Mikey’s Story

RECOVERY STORY OF THE MONTH!

Mikey A.
Sobriety Date: October 25, 2017

My name is Mikey, and I am an alcoholic. I have a sponsor and a higher power that I choose to call God, who I do not understand sometimes, but no matter what, always has my back. Most importantly I have a working knowledge of the twelve steps that I try to apply to my life daily. I say “try” because I’m not perfect and I still fall short in many aspects. 

I have two loving parents. My mother is in this program and we get to walk this journey together. My father is what we call a “norm-y”.  I had a good childhood and always had what I needed and some of what I wanted. From as far back as I can remember (to this day), I battle with depression bad. It is not as bad as it once was because I know how to control it better now, but I attempted suicide 3 times. I was very close, two or three times, to death.

I remember one time I woke up with tubes down my throat and all kinds of machines hooked up to me. When I came to, I remember looking around and my mom was on one side of me and my dad on the other, crying their eyes out. They knew I was battling with depression and addiction and all I could think about at that very moment was I have to get out of here because I have more drugs at home. I was so selfish.

During my 15-year run, I had been to multiple facilities like the Ed Keating Center and jail. I was most definitely a low bottom alcoholic.  Nobody wanted me around and nobody wanted anything to do with me…because why would they?  All I did was take from people… anything to get my next one.

Nobody wanted me around and nobody wanted anything to do with me…because why would they?  All I did was take from people… anything to get my next one.

I remember being in a one-bedroom apartment with my mom, my aunt and uncle and my grandmother. It was bed bug infested and we had to use garbage bags filled with clothes as pillows…and sweaters as blankets.
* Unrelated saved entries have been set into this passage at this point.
-- ==== Sys2Proof/Laws/Micro.lean ====
section
/-! SUPPORT. What each shared operation of the units can do, said once. -/

namespace Sys2Proof.Machine

/-! ### The end of a step -/

@[simp] theorem andThen_ok (s : State) (f : State → Ended) : andThen (.ok s) f = f s := rfl

@[simp] theorem andThen_raised (c : FaultCode) (s : State) (f : State → Ended) :
    andThen (.raised c s) f = .raised c s := rfl

@[simp] theorem settle_ok (u : UnitId) (s : State) : settle u (.ok s) = s := rfl

@[simp] theorem settle_raised (u : UnitId) (c : FaultCode) (s : State) :
    settle u (.raised c s) = s.takeFault u c := rfl

/-- A sequence ends normally only if both parts do. -/
theorem andThen_eq_ok {m : Ended} {f : State → Ended} {t : State} (h : andThen m f = .ok t) :
    ∃ s, m = .ok s ∧ f s = .ok t := by
  cases m with
  | ok s => exact ⟨s, rfl, h⟩
  | raised c s => cases h

/-- A sequence raises what its first part raises, or what its second part does. -/
theorem andThen_eq_raised {m : Ended} {f : State → Ended} {c : FaultCode} {t : State}
    (h : andThen m f = .raised c t) :
    m = .raised c t ∨ ∃ s, m = .ok s ∧ f s = .raised c t := by
  cases m with
  | ok s => exact .inr ⟨s, rfl, h⟩
  | raised c' s => exact .inl h

/-! ### Encoder side -/

/-- Writing a word: OUT_FULL with nothing changed, or the word stored and the register emptied. -/
theorem writeWord_cases (v : Word) (e : EncUnit) (out : Buf 32) :
    (e.wr = e.outCap ∧ writeWord v e out = .full e out) ∨
    (e.wr ≠ e.outCap ∧ writeWord v e out =
      .ok { e with wr := e.wr + 1, word := 0, nib := 0 } (bufWrite out e.wr.toNat v)) := by
  by_cases h : e.wr = e.outCap
  · exact .inl ⟨h, if_pos h⟩
  · exact .inr ⟨h, if_neg h⟩

/-- PUTNIB (R120): keep the nibble, or write the word it fills, or raise OUT_FULL. -/
theorem putNib_cases (fill : NibbleFill) (nb : Nibble) (e : EncUnit) (out : Buf 32) :
    (e.nib ≠ 7 ∧ putNib fill nb e out =
      .ok { e with word := appendNibble fill e.word e.nib.toNat nb, nib := e.nib + 1 } out) ∨
    (e.nib = 7 ∧ e.wr = e.outCap ∧ putNib fill nb e out =
      .full { e with word := appendNibble fill e.word e.nib.toNat nb } out) ∨
    (e.nib = 7 ∧ e.wr ≠ e.outCap ∧ putNib fill nb e out =
      .ok { e with wr := e.wr + 1, word := 0, nib := 0 }
        (bufWrite out e.wr.toNat (appendNibble fill e.word e.nib.toNat nb))) := by
  by_cases h : e.nib = 7
  · by_cases hw : e.wr = e.outCap
    · exact .inr (.inl ⟨h, hw, by simp [putNib, writeWord, h, hw]⟩)
    · exact .inr (.inr ⟨h, hw, by simp [putNib, writeWord, h, hw]⟩)
  · exact .inl ⟨h, by simp only [putNib]; rw [if_neg h]⟩

theorem putNibs_append (fill : NibbleFill) (a b : List Nibble) (e : EncUnit) (out : Buf 32) :
    putNibs fill (a ++ b) e out =
      match putNibs fill a e out with
      | .ok e' out' => putNibs fill b e' out'
      | .full e' out' => .full e' out' := by
  induction a generalizing e out with
  | nil => rfl
  | cons nb rest ih =>
    simp only [List.cons_append, putNibs]
    cases putNib fill nb e out with
    | ok e' out' => exact ih e' out'
    | full e' out' => rfl

/-- The unit a `Put` carries. -/
def Put.unit : Put → EncUnit
  | .ok e _ => e
  | .full e _ => e

/-- PUTNIB leaves the cursor, the predictor, the run, the status and the configuration alone. -/
theorem putNib_frame (fill : NibbleFill) (nb : Nibble) (e : EncUnit) (out : Buf 32) :
    (putNib fill nb e out).unit =
      { e with word := (putNib fill nb e out).unit.word,
               nib := (putNib fill nb e out).unit.nib,
               wr := (putNib fill nb e out).unit.wr } := by
  rcases putNib_cases fill nb e out with ⟨_, h⟩ | ⟨_, _, h⟩ | ⟨_, _, h⟩ <;> rw [h] <;> rfl

theorem putNibs_frame (fill : NibbleFill) (b : List Nibble) (e : EncUnit) (out : Buf 32) :
    (putNibs fill b e out).unit =
      { e with word := (putNibs fill b e out).unit.word,
               nib := (putNibs fill b e out).unit.nib,
               wr := (putNibs fill b e out).unit.wr } := by
  induction b generalizing e out with
  | nil => rfl
  | cons nb rest ih =>
    have h1 := putNib_frame fill nb e out
    simp only [putNibs]
    cases hp : putNib fill nb e out with
    | ok e' out' =>
      rw [hp] at h1
      have h2 := ih e' out'
      simp only [Put.unit] at h1
      rw [h1] at h2 ⊢
      simpa using h2
    | full e' out' => rw [hp] at h1; exact h1

/-- Every word written by PUTNIBs lies at or above the old write index. -/
theorem putNibs_keeps_form (fill : NibbleFill) (b : List Nibble) (e : EncUnit) (out : Buf 32)
    (h : bufWf out = true) :
    match putNibs fill b e out with
    | .ok _ out' => bufWf out' = true
    | .full _ out' => bufWf out' = true := by
  induction b generalizing e out with
  | nil => exact h
  | cons nb rest ih =>
    simp only [putNibs]
    rcases putNib_cases fill nb e out with ⟨_, hp⟩ | ⟨_, _, hp⟩ | ⟨_, _, hp⟩ <;> rw [hp]
    · exact ih _ _ h
    · exact h
    · exact ih _ _ (bufWrite_wf _ _ _ h)

/-! ### Decoder side -/

/-- GETNIB (R123): EXHAUSTED, or a nibble of a freshly fetched word, or of the word at hand. -/
theorem getNib_cases (fill : NibbleFill) (mem : Nat → Word) (d : DecUnit) :
    (d.nib = 0 ∧ d.rd = d.inWords ∧ getNib fill mem d = none) ∨
    (d.nib = 0 ∧ d.rd ≠ d.inWords ∧ getNib fill mem d =
      some (shiftNibble fill { d with word := mem d.rd.toNat, rd := d.rd + 1, nib := 8 })) ∨
    (d.nib ≠ 0 ∧ getNib fill mem d = some (shiftNibble fill d)) := by
  by_cases h : d.nib = 0
  · by_cases hr : d.rd = d.inWords
    · exact .inl ⟨h, hr, by simp [getNib, h, hr]⟩
    · exact .inr (.inl ⟨h, hr, by simp [getNib, h, hr]⟩)
  · exact .inr (.inr ⟨h, by simp only [getNib]; rw [if_neg h]⟩)

theorem shiftNibble_frame (fill : NibbleFill) (d : DecUnit) :
    (shiftNibble fill d).2 =
      { d with word := (shiftNibble fill d).2.word, nib := d.nib - 1 } := by
  cases fill <;> rfl

/-- GETNIB changes the word register, its nibble count and the word index only. -/
theorem getNib_frame (fill : NibbleFill) (mem : Nat → Word) {d d' : DecUnit} {nb : Nibble}
    (h : getNib fill mem d = some (nb, d')) :
    d' = { d with word := d'.word, nib := d'.nib, rd := d'.rd } := by
  rcases getNib_cases fill mem d with ⟨_, _, hg⟩ | ⟨_, _, hg⟩ | ⟨_, hg⟩ <;> rw [hg] at h
  · cases h
  · have h' : shiftNibble fill { d with word := mem d.rd.toNat, rd := d.rd + 1, nib := 8 } =
        (nb, d') := Option.some.inj h
    have hf := shiftNibble_frame fill { d with word := mem d.rd.toNat, rd := d.rd + 1, nib := 8 }
    rw [h'] at hf
    change d' = _ at hf
    rw [hf]
  · have h' : shiftNibble fill d = (nb, d') := Option.some.inj h
    have hf := shiftNibble_frame fill d
    rw [h'] at hf
    change d' = _ at hf
    rw [hf]

/-- The words not yet fetched are none only where the word index has reached their number. -/
theorem words_left {a b : Count} (h : b ≠ a) : (a - b).toNat ≠ 0 := by
  intro hz
  have h0 : a - b = 0 := BitVec.eq_of_toNat_eq (by simpa using hz)
  exact h (sub_eq_zero.mp h0).symm

/-- GETNIB succeeds exactly while nibbles are left. -/
theorem getNib_eq_none_iff (fill : NibbleFill) (mem : Nat → Word) (d : DecUnit) :
    getNib fill mem d = none ↔ nibblesLeft d = 0 := by
  rcases getNib_cases fill mem d with ⟨h0, hr, hg⟩ | ⟨h0, hr, hg⟩ | ⟨h0, hg⟩ <;> rw [hg]
  · simp [nibblesLeft, h0, hr]
  · have := words_left hr
    exact ⟨nofun, fun h => by simp only [nibblesLeft] at h; omega⟩
  · have : d.nib.toNat ≠ 0 := fun hz => h0 (BitVec.eq_of_toNat_eq (by simpa using hz))
    simp [nibblesLeft]; omega

/-- GETNIB consumes exactly one nibble. -/
theorem getNib_nibblesLeft (fill : NibbleFill) (mem : Nat → Word) {d d' : DecUnit} {nb : Nibble}
    (h : getNib fill mem d = some (nb, d')) : nibblesLeft d' + 1 = nibblesLeft d := by
  rcases getNib_cases fill mem d with ⟨_, _, hg⟩ | ⟨h0, hr, hg⟩ | ⟨h0, hg⟩ <;> rw [hg] at h
  · cases h
  · have h' : shiftNibble fill { d with word := mem d.rd.toNat, rd := d.rd + 1, nib := 8 } =
        (nb, d') := Option.some.inj h
    have hf := shiftNibble_frame fill { d with word := mem d.rd.toNat, rd := d.rd + 1, nib := 8 }
    rw [h'] at hf
    change d' = _ at hf
    have hn7 : d'.nib = 7 := by
      have h8 : d'.nib = (8 : BitVec 4) - 1 := (congrArg DecUnit.nib hf).trans rfl
      rw [h8]; decide
    have hn : d'.nib.toNat = 7 := by rw [hn7]; rfl
    have hi : d'.inWords = d.inWords := (congrArg DecUnit.inWords hf).trans rfl
    have hr1 : d'.rd = d.rd + 1 := (congrArg DecUnit.rd hf).trans rfl
    have hd : d'.inWords - d'.rd = d.inWords - d.rd - 1 := by rw [hi, hr1, sub_add_eq_sub_sub]
    have hpos := words_left hr
    have h1 : (d.inWords - d.rd - 1).toNat = (d.inWords - d.rd).toNat - 1 := by
      simp only [bitvec_to_nat, Config.countW] at *; omega
    have h00 : d.nib.toNat = 0 := by rw [h0]; rfl
    simp only [nibblesLeft, hn, hd, h1, h00]
    omega
  · have h' : shiftNibble fill d = (nb, d') := Option.some.inj h
    have hf := shiftNibble_frame fill d
    rw [h'] at hf
    change d' = _ at hf
    have hpos : d.nib.toNat ≠ 0 := fun hz => h0 (BitVec.eq_of_toNat_eq (by simpa using hz))
    have hn' : d'.nib = d.nib - 1 := (congrArg DecUnit.nib hf).trans rfl
    have hn : d'.nib.toNat = d.nib.toNat - 1 := by rw [hn']; bv_omega
    have h1 : d'.inWords = d.inWords := (congrArg DecUnit.inWords hf).trans rfl
    have h2 : d'.rd = d.rd := (congrArg DecUnit.rd hf).trans rfl
    simp only [nibblesLeft, hn, h1, h2]
    omega

/-- GETNIB does not look at the scratch registers. -/
theorem getNib_scratch (fill : NibbleFill) (mem : Nat → Word) (d : DecUnit) (a : Word) (o : Bool)
    (k : BitVec 6) :
    getNib fill mem { d with acc := a, ovf := o, sh := k } =
      (getNib fill mem d).map fun r => (r.1, { r.2 with acc := a, ovf := o, sh := k }) := by
  cases fill <;> simp only [getNib, shiftNibble] <;> split <;> try split
  all_goals rfl

theorem nibblesAhead_scratch (fill : NibbleFill) (mem : Nat → Word) (n : Nat) (d : DecUnit)
    (a : Word) (o : Bool) (k : BitVec 6) :
    nibblesAhead fill mem n { d with acc := a, ovf := o, sh := k } = nibblesAhead fill mem n d := by
  induction n generalizing d with
  | zero => rfl
  | succ n ih =>
    simp only [nibblesAhead, getNib_scratch]
    cases getNib fill mem d with
    | none => rfl
    | some r => simp [ih]

/-- The stream ahead has exactly the nibbles that are left. -/
theorem nibblesAhead_length (fill : NibbleFill) (mem : Nat → Word) (d : DecUnit) :
    (nibblesAhead fill mem (nibblesLeft d) d).length = nibblesLeft d := by
  generalize hn : nibblesLeft d = n
  induction n generalizing d with
  | zero => rfl
  | succ n ih =>
    simp only [nibblesAhead]
    cases hg : getNib fill mem d with
    | none => rw [(getNib_eq_none_iff fill mem d).1 hg] at hn; cases hn
    | some r =>
      obtain ⟨nb, d'⟩ := r
      have := getNib_nibblesLeft fill mem hg
      simp [ih d' (by omega)]

/-- Reading a codeword succeeds where its nibbles are left, and consumes exactly those. -/
theorem takeNibbles_ok (fill : NibbleFill) (mem : Nat → Word) (cw : Codeword) (d : DecUnit)
    (h : cw.length ≤ nibblesLeft d) :
    ∃ d', takeNibbles fill mem cw d = .ok d' ∧ nibblesLeft d' + cw.length = nibblesLeft d := by
  induction cw generalizing d with
  | nil => exact ⟨d, rfl, rfl⟩
  | cons p ps ih =>
    simp only [List.length_cons] at h
    cases hg : getNib fill mem d with
    | none => rw [(getNib_eq_none_iff fill mem d).1 hg] at h; omega
    | some r =>
      obtain ⟨nb, d1⟩ := r
      have h1 := getNib_nibblesLeft fill mem hg
      have h2 : nibblesLeft (accumulate p d1) = nibblesLeft d1 := rfl
      obtain ⟨d', ht, hl⟩ := ih (accumulate p d1) (by omega)
      exact ⟨d', by simp only [takeNibbles, hg, ht], by simp only [List.length_cons]; omega⟩

/-- Reading a codeword that is cut short consumes every nibble and raises EXHAUSTED. -/
theorem takeNibbles_exhausted (fill : NibbleFill) (mem : Nat → Word) (cw : Codeword) (d : DecUnit)
    (h : nibblesLeft d < cw.length) :
    ∃ d', takeNibbles fill mem cw d = .exhausted d' ∧ nibblesLeft d' = 0 := by
  induction cw generalizing d with
  | nil => cases h
  | cons p ps ih =>
    simp only [List.length_cons] at h
    cases hg : getNib fill mem d with
    | none => exact ⟨d, by simp only [takeNibbles, hg], (getNib_eq_none_iff fill mem d).1 hg⟩
    | some r =>
      obtain ⟨nb, d1⟩ := r
      have h1 := getNib_nibblesLeft fill mem hg
      have h2 : nibblesLeft (accumulate p d1) = nibblesLeft d1 := rfl
      obtain ⟨d', ht, hl⟩ := ih (accumulate p d1) (by omega)
      exact ⟨d', by simp only [takeNibbles, hg, ht], hl⟩

/-- No nibble is left exactly when the word register is used up and every word is fetched (R222). -/
theorem nibblesLeft_eq_zero_iff (d : DecUnit) :
    nibblesLeft d = 0 ↔ d.nib = 0 ∧ d.rd = d.inWords := by
  constructor
  · intro h
    rcases getNib_cases .lowFirst (fun _ => 0) d with ⟨h0, hr, _⟩ | ⟨_, _, hg⟩ | ⟨_, hg⟩
    · exact ⟨h0, hr⟩
    · rw [(getNib_eq_none_iff .lowFirst (fun _ => 0) d).2 h] at hg; cases hg
    · rw [(getNib_eq_none_iff .lowFirst (fun _ => 0) d).2 h] at hg; cases hg
  · rintro ⟨h0, hr⟩
    simp [nibblesLeft, h0, hr]

end Sys2Proof.Machine
end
While my poor grandmother was in the living room, her two daughters and her grandson are in this tiny bedroom worried about one thing only, and it was not making sure that she got food or anything like that.  It was one thing and one thing only…getting high.

Shortly after that, my mother went to the Jean Marie House in March of 2016.  I went do Dayton to try the geographical cure they talk about and let’s just say that lasted 3 months and I was back in Cleveland ripping and running. This last run only lasted about a month before the pain was finally great enough. My last use, I was at Sheetz on Tiedeman all night and it was cold and raining outside.  I was miserable.  I was beat down.  I felt defeated.

When the morning came, I had $2.00, so I walked up and got on the bus. I went to the rapid station on Brookpark Road and got off the rapid on 117th and walked up to “The Rock”.  I didn’t want to go there because I knew Marty was going to tell me to shave my face, but at that point in my life I had no options left.  I was willing to do whatever I had to do not to continue to feel the way I felt or continue that lifestyle.  I knew there was a better way of life out there because I have seen it.  I knew what I had to do, but until I was ready for the change and the pain was great enough, there was absolutely nothing anyone could do for me.  There is no doubt in my mind that if I didn’t make that decision to go to the Keating Center that day, I would most definitely have become a statistic.

There is no doubt in my mind that if I didn’t make that decision to go to the Keating Center that day, I would most definitely have become a statistic.

Thank god for places like the Keating Center, Jean Marie House, etc. because they do not turn their backs on us when everyone else in our life does. The people that run those places are just like me, alcoholics….and they understand.  From the day I walked into the rock on October 25, 2017, I still try to continue to do the things I did then.  I still have the same routine every morning.  I wake up, I pray, I read my 24-hour book and I make my bed.

 The blessings that come with this program are very real.  After being in and out of my daughter’s life for 9 years, I was granted full custody and I am proud to say today that I can provide for her and call myself a father. I get to work with other alcoholics just like me daily.  I am a manager at a treatment center so it’s awesome to be able to do that today.  I get to walk this journey side by side with my Mom and let me tell you, if we can do it, so can you!!  I am very grateful for the Keating Center and the people in it. I am blessed to have met some amazing, wonderful people.  I hope I helped someone stay sober another 24!!!   Thank you!